In 610, the Sassanid Empire drove the Byzantine Empire out of the Middle East, giving the Jews control of Jerusalem for the first time in centuries. The Jews in Palestine were allowed to set up a vassal state under the Sassanid Empire called the Sassanid Jewish Commonwealth which lasted for five years. Jewish rabbis ordered the restart of animal sacrifice for the first time since the time of Second Temple and started to reconstruct the Jewish Temple. Shortly before the Byzantines took the area back five years later in 615, the Persians gave control to the Christian population, who tore down the partially built Jewish Temple edifice and turned it into a garbage dump,[77] which is what it was when the Rashidun Caliph Umar took the city in 637.

In 637 Arabs besieged and captured the city from the Byzantine Empire, which had defeated the Persian forces and their allies, and reconquered the city. There are no contemporary records, but many traditions, about the origin of the main Islamic buildings on the mount.[78][79] A popular account from later centuries is that the Rashidun Caliph Umar was led to the place reluctantly by the Christian patriarch Sophronius.[80] He found it covered with rubbish, but the sacred Rock was found with the help of a converted Jew, Ka’b al-Ahbar.[80] Al-Ahbar advised Umar to build a mosque to the north of the rock, so that worshippers would face both the rock and Mecca, but instead Umar chose to build it to the south of the rock.[80] It became known as the Al-Aqsa Mosque. According to Muslim sources, Jews participated in the construction of the haram, laying the groundwork for both the Al-Aqsa and Dome of the Rock mosques.[81] The first known eyewitness testimony is that of the pilgrim Arculf who visited about 670. According to Arculf’s account as recorded by Adomnán, he saw a rectangular wooden house of prayer built over some ruins, large enough to hold 3,000 people.[78][82]

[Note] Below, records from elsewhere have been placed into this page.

/-- A set of pixels inverted twice is as it was. -/
theorem Draws.twice_pixel (hd : Draws hits (fb, false) d) (he : Draws hits (d.1, false) e) (px : Fin 64)
    (py : Fin 32) : Framebuffer.pixel e.1 px py = Framebuffer.pixel fb px py := by
  by_cases h : hits px py
  · rw [he.hit px py h, hd.hit px py h, Bool.not_not]
  · rw [he.missed px py h, hd.missed px py h]

/-- The second drawing meets the pixels that the first turned on: those that were off before both. -/
theorem Draws.twice_collides_iff (hd : Draws hits (fb, false) d) (he : Draws hits (d.1, false) e) :
    e.2 = true ↔ ∃ px py, hits px py ∧ Framebuffer.pixel fb px py = false := by
  rw [he.collides_iff]
  refine exists_congr fun px => exists_congr fun py => and_congr_right fun h => ?_
  rw [hd.hit px py h, Bool.not_eq_true']

end

/-- A draw moves neither its sprite nor, unless V[x] or V[y] is VF, its place. -/
theorem drawn_drawHits {x y : Reg} (hx : x ≠ VF) (hy : y ≠ VF) (n : Nibble) (s : State) (d : Drawing) :
    (s.drawn d).DrawHits x y n = s.DrawHits x y n := by
  unfold State.DrawHits
  rw [drawn_reg_other d hx, drawn_reg_other d hy]
  rfl

/-- Settles O30: the second draw hits the same pixels as the first. -/
theorem drawingTwiceRestoresTheScreen : Obligations.DrawingTwiceRestoresTheScreen := by
  intro x y n s hx hy h
  obtain ⟨d, hd, hFirst⟩ := exec_drw_inside (x := x) (y := y) h
  obtain ⟨e, he, hSecond⟩ := exec_drw_inside (x := x) (y := y) (s := s.drawn d) h
  rw [drawn_drawHits hx hy] at he
  refine ⟨_, _, hFirst, hSecond, hd.twice_pixel he, ?_⟩
  rw [drawn_flag, collisionFlag_eq_one]
  exact hd.twice_collides_iff he

/-- The reset machine with every pixel on and I at the font's first byte, 0xF0. -/
def litScreen : State :=
  { State.reset with index := 0x050, fb := Vector.replicate 32 (Vector.replicate 64 true) }

theorem litScreen_pixel (px : Fin 64) (py : Fin 32) : litScreen.pixel px py = true := by
  simp [State.pixel, Framebuffer.pixel, litScreen]

/-- Refutes O31: D011 twice on `litScreen`. The sprite row 0xF0 has a set bit, but no pixel was off before, so the
second draw reports no collision (O30; log 13). -/
theorem not_secondDrawReportsEverySetBit : ¬ Obligations.SecondDrawReportsEverySetBit := by
  intro hRemark
  have hx : (0 : Reg) ≠ VF := by decide
  have hy : (1 : Reg) ≠ VF := by decide
  have hIn : (1 : Nibble).toNat = 0 ∨ litScreen.index.toNat + (1 : Nibble).toNat - 1 ≤ 4095 := by decide
  obtain ⟨t, u, hFirst, hSecond, -, hFlag⟩ := drawingTwiceRestoresTheScreen 0 1 1 litScreen hx hy hIn
  have hBit : (litScreen.readByte (litScreen.dataAddr + 0)).getLsbD (7 - 0) = true := by decide
  have hOne : u.reg VF = 1 :=
    (hRemark 0 1 1 litScreen t u hx hy rfl hIn hFirst hSecond).2 ⟨0, 0, by decide, by decide, hBit⟩
  obtain ⟨px, py, -, hOff⟩ := hFlag.1 hOne
  exact Bool.false_ne_true (hOff.symm.trans (litScreen_pixel px py))

end Sys2Proof.Machine
end

section
/-! Timer access and key input (44_timers_keys.md R95 to R100): the timer reads and writes, the key skips by the key
that V[x] names, and the key wait by the first pressed key. -/

namespace Sys2Proof.Machine

/-- The sound output of R111. -/
theorem soundOn_iff {s : State} : s.soundOn = true ↔ s.st.toNat > 0 := decide_eq_true_iff

/-- Settles O33: each of the three writes one register or one timer (R95 to R97). -/
theorem timerReadsAndWrites : Obligations.TimerReadsAndWrites := fun x s =>
  ⟨decodeWord_encode (i := .ldVxDt x) rfl, decodeWord_encode (i := .ldDtVx x) rfl,
    decodeWord_encode (i := .ldStVx x) rfl, exec_setReg rfl, ⟨_, rfl, rfl, .setDt s _⟩,
    ⟨_, rfl, rfl, soundOn_iff, .setSt s _⟩⟩

section
variable {s : State} {x : Reg}

/-! ## The key skips -/

theorem exec_skp_of_key {k : Reg} (h : (s.reg x).toNat = k) : exec (.skp x) s = .next (s.skipIf s.key[k]) := by
  show execSkp x s = _
  rw [execSkp, keyOf_inside h]

theorem exec_sknp_of_key {k : Reg} (h : (s.reg x).toNat = k) : exec (.sknp x) s = .next (s.skipIf !s.key[k]) := by
  show execSknp x s = _
  rw [execSknp, keyOf_inside h]

theorem exec_skp_of_outside (h : (s.reg x).toNat > 15) :
    exec (.skp x) s = s.raise (.skp x) .keyIndexOutOfRange (some (s.reg x).toNat) := by
  show execSkp x s = _
  rw [execSkp, keyOf_outside h]

theorem exec_sknp_of_outside (h : (s.reg x).toNat > 15) :
    exec (.sknp x) s = s.raise (.sknp x) .keyIndexOutOfRange (some (s.reg x).toNat) := by
  show execSknp x s = _
  rw [execSknp, keyOf_outside h]

/-! ## The key wait -/

theorem exec_ldVxK_of_firstKey {k : Reg} (h : s.firstKey = some k) :
    exec (.ldVxK x) s = .next (s.setReg x (BitVec.ofNat 8 k)) := by
  show execLdVxK x s = _
  rw [execLdVxK, h]

theorem exec_ldVxK_of_released (h : ∀ k : Reg, s.key[k] = false) : exec (.ldVxK x) s = .next s.rewindPc := by
  show execLdVxK x s = _
  rw [execLdVxK, firstKey_none s h]

end

/-- The wait's rewind takes back the fetch's advance. -/
theorem rewindPc_advancePc (s : State) : s.advancePc.rewindPc = s := by
  have hpc : s.advancePc.pc - 2 = s.pc := BitVec.add_sub_cancel s.pc 2
  rw [State.rewindPc, hpc]
  rfl

/-- Settles O34: below 16 by the latch entry that V[x] names, above 15 by R102's record (R98, R99). -/
theorem keySkipsTestTheLatch : Obligations.KeySkipsTestTheLatch := by
  intro x s a hpc
  refine ⟨decodeWord_encode (i := .skp x) rfl, decodeWord_encode (i := .sknp x) rfl, fun k hk => ?_, fun k hk => ?_,
    fun h => ⟨?_, ?_⟩⟩
  · exact exec_skips (exec_skp_of_key hk) id id
  · exact exec_skips (exec_sknp_of_key hk) (congrArg not) (congrArg not)
  · exact ⟨_, (exec_skp_of_outside h).trans (raise_next s _ _ _ hpc), rfl, .takeFault s _⟩
  · exact ⟨_, (exec_sknp_of_outside h).trans (raise_next s _ _ _ hpc), rfl, .takeFault s _⟩

/-- Settles O35, by what the scan of the keys finds (R100): a key index is below 16, so its byte holds it. -/
theorem keyWaitTakesTheLeastKeyOrReissues : Obligations.KeyWaitTakesTheLeastKeyOrReissues := by
  intro x s a hpc
  refine ⟨decodeWord_encode (i := .ldVxK x) rfl, fun k hk hlt => ?_, fun h => ?_⟩
  · obtain ⟨t, ht, hx, hframe⟩ := exec_setReg (exec_ldVxK_of_firstKey (x := x) (firstKey_least s hk hlt))
    exact ⟨t, ht, by rw [hx, byteOfNat_toNat (by omega)], hframe⟩
  · have hrewind : s.rewindPc.pc = a := by rw [rewindPc_pc, hpc, BitVec.add_sub_cancel]
    exact ⟨_, exec_ldVxK_of_released h, hrewind, .setPc s _⟩

/-- Settles O36: the fetch advances pc, and the wait sets it back (R100, S7). -/
theorem waitingForAKeyChangesNothing : Obligations.WaitingForAKeyChangesNothing := by
  intro x s hRunning hWord hReleased
  have hDecode : decodeWord (formatB 0xF x 0x0A) = .ldVxK x := decodeWord_encode (i := .ldVxK x) rfl
  rw [step_running s hRunning hWord, hDecode, exec_ldVxK_of_released (s := s.advancePc) hReleased, rewindPc_advancePc]

end Sys2Proof.Machine
end

section
/-! The host's transitions (60_exceptions.md R110, R113 to R117): what tick, load, set_key and read_framebuffer answer
with and without a fault record, each with its frame. -/

namespace Sys2Proof.Machine

/-- Settles O53: the single transition by its five kinds, the reachable states by induction on how they are reached. -/
theorem everyTransitionKeepsTheInvariant : Obligations.EveryTransitionKeepsTheInvariant :=
  ⟨fun _ _ => transition_keeps_inv, fun _ => reachable_inv⟩

/-! ## Frames of the input latch and of DIRTY -/

theorem UnchangedBut.setLatch (s : State) (l : Vector Bool 16) : UnchangedBut s { s with key := l } [] [.key] [] :=
  { UnchangedBut.refl s [] [.key] [] with key_same := fun h => absurd (List.mem_singleton.2 rfl) h }

theorem UnchangedBut.setDirty (s : State) (b : Bool) : UnchangedBut s { s with dirty := b } [] [.dirty] [] :=
  { UnchangedBut.refl s [] [.dirty] [] with dirty_same := fun h => absurd (List.mem_singleton.2 rfl) h }

section
variable {s : State}

/-! ## tick -/

theorem tick_of_fault (h : s.fault ≠ none) : s.tick = s := if_pos (Option.isSome_iff_ne_none.2 h)

theorem tick_of_no_fault (h : s.fault = none) : s.tick = (s.setDt (decrement s.dt)).setSt (decrement s.st) :=
  if_neg (by simp [h])

/-- What a tick does to a machine without a record (R110). -/
theorem tick_counts_down (h : s.fault = none) :
    s.tick.dt.toNat = s.dt.toNat - 1 ∧ s.tick.st.toNat = s.st.toNat - 1 ∧
      UnchangedBut s s.tick [] [.dt, .st] [] := by
  rw [tick_of_no_fault h]
  exact ⟨decrement_toNat s.dt, decrement_toNat s.st, (UnchangedBut.setDt s _).trans (.setSt _ _)⟩

/-! ## load -/

theorem load_of_fault (h : s.fault ≠ none) (bytes : List Byte) : s.load bytes = s :=
  if_pos (Option.isSome_iff_ne_none.2 h)

theorem load_of_no_fault (h : s.fault = none) (bytes : List Byte) : s.load bytes =
    ({ s with mem := Memory.writeBytes s.cfg.font s.mem progBase (bytes.take progCapacity) } : State).setPc 0x200 :=
  if_neg (by simp [h])

theorem load_pc (h : s.fault = none) (bytes : List Byte) : (s.load bytes).pc = 0x200 := by
  rw [load_of_no_fault h, setPc_pc]

/-- A load makes a machine without a record running (R107). -/
theorem load_status (h : s.fault = none) (bytes : List Byte) : (s.load bytes).status = .running := by
  have hFault : (s.load bytes).fault = none := by rw [load_of_no_fault h, setPc_fault, h]
  exact (status_running _).2 ⟨hFault, by rw [load_pc h]; decide⟩

theorem progBase_add_loaded_le (bytes : List Byte) : progBase + (bytes.take progCapacity).length ≤ 4096 := by
  rw [List.length_take, progBase, progCapacity]
  omega

/-- The bytes loaded read as the program's (R113). -/
theorem load_readByte (h : s.fault = none) (hm : Memory.wf s.cfg.font s.mem) {bytes : List Byte} {i : Nat} {b : Byte}
    (hi : i < 3584) (hb : bytes[i]? = some b) : (s.load bytes).readByte (0x200 + i) = b := by
  obtain ⟨hLen, rfl⟩ := List.getElem?_eq_some_iff.1 hb
  have hTaken : i < (bytes.take progCapacity).length := by
    rw [List.length_take, progCapacity]
    omega
  rw [load_of_no_fault h, setPc_readByte, readByte_stored hm (progBase_add_loaded_le bytes) hTaken, List.getElem_take]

In 691 an octagonal Islamic building topped by a dome was built by the Caliph Abd al-Malik around the rock, for a myriad of political, dynastic and religious reasons, built on local and Quranic traditions articulating the site’s holiness, a process in which textual and architectural narratives reinforced one another.[83] The shrine became known as the Dome of the Rock (قبة الصخرة, Qubbat as-Sakhra). (The dome itself was covered in gold in 1920.) In 715 the Umayyads, led by the Caliph al-Walid I, transformed the temple shops Chanuyot nearby into a mosque (see illustrations [3] and detailed drawing [4]), which they named the Aqsa Mosque (المسجد الأقصى, al-Masjid al-Aqsa, lit. “Furthest Mosque”), corresponding to the Islamic belief of Muhammad’s miraculous nocturnal journey as recounted in the Quran and hadith. The term “Noble Sanctuary” or “Haram al-Sharif”, as it was called later by the Mamluks and Ottomans, refers to the whole area that surrounds that Rock.[84][22]

For Muslims, the importance of the Dome of the Rock and Al-Aqsa Mosque makes Jerusalem the third-holiest city, after Mecca and Medina. The mosque and shrine are currently administered by a Waqf (an Islamic trust). The various inscriptions on the Dome walls and the artistic decorations imply a symbolic eschatological significance of the structure.